§ WHAT IS EXPECTED: Return only the number of lines in the data below where the word "their" appears.
== DATASET ==
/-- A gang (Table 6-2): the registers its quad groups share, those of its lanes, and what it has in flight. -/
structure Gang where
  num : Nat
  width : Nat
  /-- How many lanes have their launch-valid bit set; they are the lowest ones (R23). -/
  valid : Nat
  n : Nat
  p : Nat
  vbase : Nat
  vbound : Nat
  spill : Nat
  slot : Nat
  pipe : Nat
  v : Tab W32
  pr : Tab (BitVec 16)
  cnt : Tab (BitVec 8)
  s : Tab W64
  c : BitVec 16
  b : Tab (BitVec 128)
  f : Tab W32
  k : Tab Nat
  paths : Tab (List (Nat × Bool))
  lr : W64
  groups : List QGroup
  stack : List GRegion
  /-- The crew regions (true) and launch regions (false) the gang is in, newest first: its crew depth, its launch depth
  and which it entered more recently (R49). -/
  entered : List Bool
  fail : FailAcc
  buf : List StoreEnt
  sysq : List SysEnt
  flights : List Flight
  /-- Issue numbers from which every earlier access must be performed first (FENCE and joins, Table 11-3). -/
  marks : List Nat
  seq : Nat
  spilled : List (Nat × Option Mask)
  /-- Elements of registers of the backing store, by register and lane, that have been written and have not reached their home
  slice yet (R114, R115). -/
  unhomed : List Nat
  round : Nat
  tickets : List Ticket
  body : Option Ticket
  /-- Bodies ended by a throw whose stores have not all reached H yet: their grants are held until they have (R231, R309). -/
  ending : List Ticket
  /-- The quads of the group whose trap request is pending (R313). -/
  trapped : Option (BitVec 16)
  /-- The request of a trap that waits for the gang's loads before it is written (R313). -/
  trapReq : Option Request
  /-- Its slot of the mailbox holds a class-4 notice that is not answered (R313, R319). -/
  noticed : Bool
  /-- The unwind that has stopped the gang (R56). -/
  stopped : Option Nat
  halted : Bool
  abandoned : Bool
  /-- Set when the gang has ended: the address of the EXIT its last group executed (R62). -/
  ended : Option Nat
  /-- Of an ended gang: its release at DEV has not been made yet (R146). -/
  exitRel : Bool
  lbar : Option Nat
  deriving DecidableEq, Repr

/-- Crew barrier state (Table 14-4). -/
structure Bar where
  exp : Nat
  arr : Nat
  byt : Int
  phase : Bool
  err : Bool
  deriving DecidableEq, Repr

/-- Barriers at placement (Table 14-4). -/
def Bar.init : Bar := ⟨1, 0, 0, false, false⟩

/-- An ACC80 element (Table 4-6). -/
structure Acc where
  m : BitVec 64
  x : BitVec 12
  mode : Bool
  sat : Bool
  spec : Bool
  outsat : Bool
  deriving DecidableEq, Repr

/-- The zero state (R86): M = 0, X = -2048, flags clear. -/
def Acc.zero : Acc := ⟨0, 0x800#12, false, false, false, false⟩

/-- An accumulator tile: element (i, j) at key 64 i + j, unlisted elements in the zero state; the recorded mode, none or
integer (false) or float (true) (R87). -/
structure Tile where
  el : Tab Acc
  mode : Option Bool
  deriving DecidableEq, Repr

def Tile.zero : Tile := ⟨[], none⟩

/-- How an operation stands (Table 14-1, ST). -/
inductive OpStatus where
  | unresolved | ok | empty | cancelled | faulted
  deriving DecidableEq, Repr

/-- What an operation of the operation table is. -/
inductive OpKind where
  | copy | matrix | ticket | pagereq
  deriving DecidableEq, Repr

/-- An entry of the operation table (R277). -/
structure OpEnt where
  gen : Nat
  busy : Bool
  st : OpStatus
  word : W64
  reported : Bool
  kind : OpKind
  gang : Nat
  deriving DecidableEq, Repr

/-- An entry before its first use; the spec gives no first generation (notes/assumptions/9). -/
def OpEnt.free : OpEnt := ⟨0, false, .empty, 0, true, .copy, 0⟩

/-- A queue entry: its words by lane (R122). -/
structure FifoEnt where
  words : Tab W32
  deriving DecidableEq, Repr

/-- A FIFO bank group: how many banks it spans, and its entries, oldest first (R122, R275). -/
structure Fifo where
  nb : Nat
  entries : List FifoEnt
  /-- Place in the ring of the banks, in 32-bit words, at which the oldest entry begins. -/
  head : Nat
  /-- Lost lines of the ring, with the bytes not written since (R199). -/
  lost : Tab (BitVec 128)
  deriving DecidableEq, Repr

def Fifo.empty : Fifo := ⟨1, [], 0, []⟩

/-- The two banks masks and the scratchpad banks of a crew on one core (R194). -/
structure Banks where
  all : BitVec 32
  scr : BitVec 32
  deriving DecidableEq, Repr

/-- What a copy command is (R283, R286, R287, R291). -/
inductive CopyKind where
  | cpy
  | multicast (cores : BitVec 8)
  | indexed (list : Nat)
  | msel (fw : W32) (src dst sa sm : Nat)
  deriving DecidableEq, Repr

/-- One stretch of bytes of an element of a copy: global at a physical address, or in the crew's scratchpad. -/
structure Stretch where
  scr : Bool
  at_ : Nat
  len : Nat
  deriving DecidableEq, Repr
===
§ TASK RESULT: 3